Healeyfield is a village and civil parish in County Durham, England. The population of the civil parish taken from the 2011 census was 1,544. It is situated to the south west of Consett.

First documented in the Boldon Book as Heleie, “Alain de Chilton, holds Heley, as is contained in his charter, for Cornforth...”. The village is also listed in Bishops Hatfield's survey (1381) as Heley, "...being held by John de Chilton". The Chilton family seem to have held the manor and vill of Healyfield for 200 years as there is a charter of 1280 describing John of Chilton as Lord of Heleyfield (sic). As part of bishop Hugh du Puiset's extension and protection of his demesne, agriculture was pushed in the upper reaches of the Derwent valley including grants made to Healeyfield and other villages in the area. The place name probably means “the high clearing”.

There may have been a medieval chapel located at Healeyfield (though there is some confusion in the records with a chapel at Rowley). The chapel at Rowley/Healeyfield is first mentioned in 1228 and again in 1291 (as Ruley). The site of the chapel is not known though in the nineteenth century a ruin described as a chapel was noted near Healeyfield.

Healeyfield and the surrounding area had three lead mines; Healeyfield mine, Silvertongue mine and Dean Howl mine which were all disused by the 1920s. There was a smelting mill at nearby Watergate, Castleside.

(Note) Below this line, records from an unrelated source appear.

-- ==== Sys2Proof/Machine/Mgmt.lean ====
section
/-! DEFINITION. Sys2Proof/Machine/Mgmt.lean: the side-band management port (22_management_port). -/

namespace Sys2Proof.Machine

/-! ### Frames (R553 to R557) -/

/-- LEN of a frame. -/
def frLen (r : List Byte) : Nat := getLE r 4 2
/-- AUTH. -/
def frAuth (r : List Byte) : Bool := bitAt (getLE r 6 1) 0
/-- SEQ. -/
def frSeq (r : List Byte) : Nat := getLE r 2 2
/-- CMD. -/
def frCmd (r : List Byte) : Nat := getLE r 1 1
/-- PAYLOAD. -/
def frPayload (r : List Byte) : List Byte := (r.drop 8).take (frLen r)

/-- The tag of the session over a frame's bytes 0 to 7 + LEN (R561); without a session the tag of a response is free. -/
def State.frameTag (s : State) (b : List Byte) : List Byte × State :=
  match s.mgt.key with
  | some k => ((hmac256 k b).take 16, s)
  | none => s.freshBytes 16

/-- The response to request `r`: it replaces one that waits, and the port is not busy any more (R555, R557). -/
def State.answer (s : State) (r : List Byte) (code : Nat) (payload : List Byte) : State :=
  let b := leBytes 1 0x5A ++ leBytes 1 (frCmd r) ++ leBytes 2 (frSeq r) ++ leBytes 2 payload.length ++ leBytes 2 code ++ payload
  let (tag, s1) := if frAuth r then s.frameTag b else ([], s)
  { s1 with mgt := { s1.mgt with request := none, response := some (b ++ tag ++ leBytes 4 (crc32c (b ++ tag))) } }

/-- The status word (R554). -/
def State.statusWord (s : State) : Nat :=
  s.mgt.response.isSome.toNat + s.mgt.request.isSome.toNat * 2 + (!s.mgt.events.isEmpty).toNat * 4 + s.mainUp.toNat * 8 +
    s.mgt.overrun.toNat * 16 + s.mgt.key.isSome.toNat * 32 + (s.rdB Reg.REL_STATUS 0).toNat * 64 + s.rung * 256 +
    (match s.mgt.response with
      | some b => frSeq b * 65536
      | none => 0)

/-- ALERT_N is asserted (R564). -/
def State.alert (s : State) : Bool :=
  s.rdB Reg.REL_STATUS 0 || s.mgt.events.any fun e => s.rdB Reg.MGT_ALERT_MASK e.cls

/-- The payload of a command is one that R559 gives. -/
def payloadOk (cmd : Nat) (b : List Byte) : Bool :=
  let n := b.length
  match cmd with
  | 0x01 | 0x02 | 0x03 | 0x04 | 0x05 | 0x10 | 0x12 | 0x24 => n == 0
  | 0x06 => n == 32
  | 0x11 => n == 292 && getLE b 1 3 == 0
  | 0x20 => n == 1 && decide (1 ≤ getLE b 0 1 ∧ getLE b 0 1 ≤ 4)
  | 0x21 => n == 1 && decide (20 ≤ getLE b 0 1 ∧ getLE b 0 1 ≤ 90)
  | 0x22 => n == 2
  | 0x23 => n == 2 && ((getLE b 0 1 == 1 && decide (1 ≤ getLE b 1 1 ∧ getLE b 1 1 ≤ 15)) || (getLE b 0 1 == 2 && getLE b 1 1 == 0))
  | _ => false

/-- "Auth" of R559. -/
def cmdAuth (cmd : Nat) : Bool := cmd == 0x12 || decide (0x20 ≤ cmd)
/-- "Main" of R559. -/
def cmdMain (cmd : Nat) : Bool := [0x05, 0x06, 0x10, 0x11, 0x23, 0x24].contains cmd

/-- The tag and the SEQ of a privileged frame are good (R561). -/
def State.tagOk (s : State) (r : List Byte) : Bool :=
  match s.mgt.key with
  | none => false
  | some k => frAuth r && (r.drop (8 + frLen r)).take 16 == (hmac256 k (r.take (8 + frLen r))).take 16 &&
    (match s.mgt.lastSeq with
      | some n => decide (n < frSeq r)
      | none => true)

/-- The engine's checks of a frame pass (R556). -/
def frameGood (r : List Byte) : Bool :=
  let n := 8 + frLen r + (if frAuth r then 16 else 0)
  getLE r 0 1 == 0xA5 && decide (frLen r ≤ 1024) && decide (getLE r 6 1 < 2) && getLE r 7 1 == 0 && getLE r n 4 == crc32c (r.take n)

/-- A command that needs the main side can run, or waits until the device has come to P1 (R562). -/
def State.mainWaits (s : State) : Bool :=
  !s.mainUp && !s.mgt.mainGone && !s.pwr.stopped && s.rdB Reg.PWR_WAKE_EN 2

/-- FRAME_WRITE (R553, R556 to R559, R562): a frame that ends before its last byte is discarded; one that comes while the port is busy
sets OVERRUN; a bad one is answered with 0x0F20, one that names no command or has another payload with 0x0F21; the others
are handed to the housekeeping controller, and one that needs the main side wakes the device. -/
def execFrameWrite (frame : List Byte) (s : State) : Res :=
  let n := 12 + frLen frame + (if frAuth frame then 16 else 0)
  if frame.length < 8 ∨ (frLen frame ≤ 1024 ∧ frame.length < n) then .next s
  else if s.mgt.request.isSome then .next { s with mgt := { s.mgt with overrun := true } }
  else if s.stage = 0xF then .next (s.answer frame 0x0F22 [])
  else if !frameGood frame then .next ((s.bump Reg.MGT_CRC_FAIL 1).answer (leBytes 8 0) 0x0F20 [])
  else
    let r := frame.take (n - 4)
    let s1 := (s.bump Reg.MGT_FRAMES 1)
    let cmd := frCmd r
    if s.mgt.switching then .next (s1.answer r 0x0F23 [])
    else if !payloadOk cmd (frPayload r) then .next (s1.answer r 0x0F21 [])
    else
      let s2 := { s1 with mgt := { s1.mgt with request := some r, reqAt := s.now, response := none } }
      .next (if cmdMain cmd && (!cmdAuth cmd || s.tagOk r) && !s.mgt.mainGone && !s.pwr.stopped then s2.wake 2 else s2)

/-- STATUS_READ (R554). -/
def execStatusRead (s : State) : Res :=
  .next { s with out := s.out ++ [.mgmt (leBytes 4 s.statusWord)], mgt := { s.mgt with overrun := false } }

/-- RESPONSE_READ (R553, R557). -/
def execResponseRead (whole : Bool) (s : State) : Res :=
  .next { s with
    out := s.out ++ [.mgmt (s.mgt.response.getD [])]
    mgt := { s.mgt with response := if whole then none else s.mgt.response } }

/-! ### Running a command (R559 to R562) -/

/-- The session ends (R561). -/
def State.sessionEnd (s : State) : State := { s with mgt := { s.mgt with key := none, lastSeq := none, refusals := 0 } }

/-- A refusal 0x0F24 or 0x0F25 (R561, R565): counted, raised to PT_0; the 16th within a session or challenge closes it and locks
AUTH_OPEN out. -/
def State.authRefuse (s : State) (r : List Byte) (code : Nat) : State :=
  let s1 := s.bump Reg.MGT_AUTH_FAIL 1
  let s2 := if s1.mainUp then s1.err 0 ⟨0, 0⟩ code else s1
  let s3 := s2.answer r code []
  if s.mgt.key.isNone ∧ s.mgt.challenge.isNone then s3
  else if s3.mgt.refusals + 1 < 16 then { s3 with mgt := { s3.mgt with refusals := s3.mgt.refusals + 1 } }
  else { s3.sessionEnd with mgt := { s3.sessionEnd.mgt with challenge := none, lockedOut := true } }

/-- What a command does: the state, STATUS and the payload of the response. -/
abbrev MgtRes := State × Nat × List Byte

/-- Run the request that waits when it is command `cmd` with a payload that `sel` picks (R561, R562): a privileged one needs a good tag,
one that needs the main side waits for a wake or is refused with 0x0F22, as `dead` is while the device is fatal. An accepted frame with
SEQ 0xFFFF ends the session. -/
def State.mgtRun (s : State) (cmd : Nat) (sel : List Byte → Bool) (dead : Bool) (f : State → List Byte → MgtRes) : State :=
  match s.mgt.request with
  | none => s
  | some r =>
    if frCmd r ≠ cmd ∨ !sel (frPayload r) ∨ !s.mgt.served then s
    else if cmdAuth cmd && !s.tagOk r then s.authRefuse r 0x0F24
    else if cmdMain cmd && s.mainWaits then s
    else if (cmdMain cmd && (!s.mainUp || s.pwr.stopped)) || (dead && s.rdB Reg.REL_STATUS 0) then s.answer r 0x0F22 []
    else
      let s0 := if cmdAuth cmd then { s with mgt := { s.mgt with lastSeq := some (frSeq r) } } else s
      let (s1, code, pl) := f s0 (frPayload r)
      let s2 := if code = 0x0F25 then s1.authRefuse r code else s1.answer r code pl
      if cmdAuth cmd && (frSeq r == 0xFFFF || cmd == 0x12) then s2.sessionEnd else s2

/-- A command that its target refuses (R559). -/
def targetRefused (s : State) (code : Nat) : MgtRes := (s, 0x0F26, leBytes 2 code)

/-- Any payload. -/
def anyPayload (_ : List Byte) : Bool := true

/-- GET_INFO. -/
def execGetInfo (s : State) : Res :=
  .next (s.mgtRun 0x01 anyPayload false fun s _ =>
    (s, 0, leBytes 1 (s.rdN Reg.CAP_VARIANT) ++ leBytes 1 s.devId ++ leBytes 1 (roleCode s.lnk.role) ++ leBytes 1 0 ++
      ((List.range 4).flatMap fun i => leBytes 1 (s.imgSvn (i + 1))) ++
      leBytes 4 (match Tab.get? s.sec.imgs 2 with
        | some i => i.build
        | none => 0) ++ leBytes 1 1 ++ leBytes 3 0))

/-- GET_STATUS (R560). -/
def execGetStatus (s : State) : Res :=
  .next (s.mgtRun 0x02 anyPayload false fun s _ =>
    (s, 0, leBytes 4 s.statusWord ++ (if s.mainUp then s.mainValues else s.mgt.kept) ++ leBytes 2 (s.rdF Reg.PWR_WAKE_CAUSE 0 6) ++
      leBytes 2 s.mgt.events.length ++ leBytes 4 0))

/-- GET_EVENT (R563): the oldest record leaves the queue, and a checker item that waited enters. -/
def execGetEvent (s : State) : Res :=
  .next (s.mgtRun 0x03 anyPayload false fun s _ =>
    match s.mgt.events with
    | [] => (s, 0, [])
    | e :: es =>
      let s1 := { s with mgt := { s.mgt with events := es } }
      let s2 := match s1.mgt.waiting with
        | [] => s1
        | b :: bs => { s1 with mgt := { s1.mgt with waiting := bs } }.mgtPush 1 b
      (s2, 0, leBytes 1 e.cls ++ leBytes 1 e.lost.toNat ++ leBytes 2 e.body.length ++ leBytes 4 e.seq ++ e.body))

/-- GET_TIME. -/
def execGetTime (s : State) : Res := .next (s.mgtRun 0x04 anyPayload false fun s _ => (s, 0, leBytes 8 s.mgt.reqAt))

/-- GET_ERRORS (R487). -/
def execGetErrors (s : State) : Res :=
  .next (s.mgtRun 0x05 anyPayload false fun s _ =>
    (s, 0, (List.range 15).flatMap fun b => leBytes 4 (s.rdN (Reg.ERR_PT_B_FIRST 0 (b + 1))) ++
      leBytes 4 (s.rdN (Reg.ERR_PT_B_SUBJECT 0 (b + 1))) ++ leBytes 8 (s.rdN (Reg.ERR_PT_B_TIME 0 (b + 1)))))

/-- GET_ATTEST (R449). -/
def execGetAttest (s : State) : Res :=
  .next (s.mgtRun 0x06 anyPayload false fun s nonce =>
    if s.sec.rngBad then targetRefused s 0x0C0B
    else
      let (k, s1) := s.freshPriv
      let body := s1.attestBody 0 nonce
      (s1, 0, body ++ ecdsaSign s1.sec.ak k body))

/-- AUTH_OPEN (R561): a nonce and an ephemeral key; refused with 0x0F25 during the lock-out. -/
def execAuthOpen (s : State) : Res :=
  .next (s.mgtRun 0x10 anyPayload false fun s _ =>
    if s.mgt.lockedOut then (s, 0x0F25, [])
    else if s.sec.rngBad then targetRefused s 0x0C0B
    else
      let (n, s1) := s.freshBytes 32
      let (d, s2) := s1.freshPriv
      let pub := ecPub d
      ({ s2 with mgt := { s2.mgt with
          challenge := some (n, d, pub), refusals := if s2.mgt.key.isNone then 0 else s2.mgt.refusals } }, 0, n ++ pub))

/-- AUTH_FINISH (R561): the manager's signature over the challenge, its key and KEY_IDX opens a session; each challenge serves once. -/
def execAuthFinish (s : State) : Res :=
  .next (s.mgtRun 0x11 anyPayload false fun s b =>
    match s.mgt.challenge with
    | none => (s, 0x0F25, [])
    | some (n, d, dpub) =>
      let s1 := { s with mgt := { s.mgt with challenge := none } }
      let k := getLE b 0 1
      let epub := (b.drop 4).take 96
      let pub := (b.drop 100).take 96
      let ctx := n ++ dpub ++ epub
      if 4 ≤ k || !s.keyOk (4 + k) pub || !ecdsaOk pub (ctx ++ leBytes 1 k) ((b.drop 196).take 96) then (s1, 0x0F25, [])
      else
        match ecdh d epub with
        | none => (s1, 0x0F25, [])
        | some z => ({ s1 with mgt := { s1.mgt with key := some (kdf z "MGMT" ctx), lastSeq := none, refusals := 0 } }, 0, []))

/-- AUTH_CLOSE. -/
def execAuthClose (s : State) : Res := .next (s.mgtRun 0x12 anyPayload false fun s _ => (s, 0, []))

/-- AUTH_LOCKOUT_END (R561). -/
def execAuthLockoutEnd (s : State) : Res := .next { s with mgt := { s.mgt with lockedOut := false } }

/-- SET_RUNG (R559, R519, R520, R464): a wake to P1, or a request for a lower rung, which waits while a CFW switch runs. -/
def execSetRung (s : State) : Res :=
  if s.mgt.switching then .next s
  else .next (s.mgtRun 0x20 anyPayload false fun s b =>
    let k := getLE b 0 1
    if k = 1 then (s.wakeNow 2, 0, [])
    else
      let (s1, ok) := s.rungRequest k
      if ok then (s1, 0, []) else targetRefused s1 0x0F01)

/-- SET_POWER_LIMIT. -/
def execSetPowerLimit (s : State) : Res :=
  .next (s.mgtRun 0x21 anyPayload false fun s b => (s.wr Reg.PWR_LIMIT (getLE b 0 1), 0, []))

/-- SET_ALERT_MASK. -/
def execSetAlertMask (s : State) : Res :=
  .next (s.mgtRun 0x22 anyPayload false fun s b => (s.wr Reg.MGT_ALERT_MASK (getLE b 0 2), 0, []))

/-- MGMT_RESET_PARTITION (R559, R401): RESET of KIND 1. -/
def execMgmtResetPartition (s : State) : Res :=
  .next (s.mgtRun 0x23 (fun b => getLE b 0 1 == 1) true fun s b =>
    let p := getLE b 1 1
    if s.resetting p then targetRefused s 0x0A0B else (s.resetPartition p, 0, []))

/-- MGMT_RESET_DEVICE (R559, R567): RESET of KIND 2: the response comes first. -/
def execMgmtResetDevice (straps : BitVec 12) (s : State) : Res :=
  let s1 := s.mgtRun 0x23 (fun b => getLE b 0 1 == 2) false fun s _ => (s, 0, [])
  .next (match s.mgt.request, s1.mgt.response with
    | some r, some b => if s1.mgt.request.isNone && getLE (frPayload r) 0 1 == 2 && getLE b 6 2 == 0 then s1.restart 3 straps.toNat else s1
    | _, _ => s1)

/-- MGMT_HOLD_TEST (R559, R498). -/
def execMgmtHoldTest (s : State) : Res := .next (s.mgtRun 0x24 anyPayload true fun s _ => (s.startHoldTest, 0, []))

end Sys2Proof.Machine
end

The mill was built in 1805 and this smelted ores from the Healeyfield mines changing over in 1913 to the smelting of lead residues. The mill ceased functioning in the 1920s.

The village was the site of a prisoner of war camp during the First World War from where two prisoners escaped. The camp was established in August 1916 and the prisoners extracted ganister from a nearby quarry.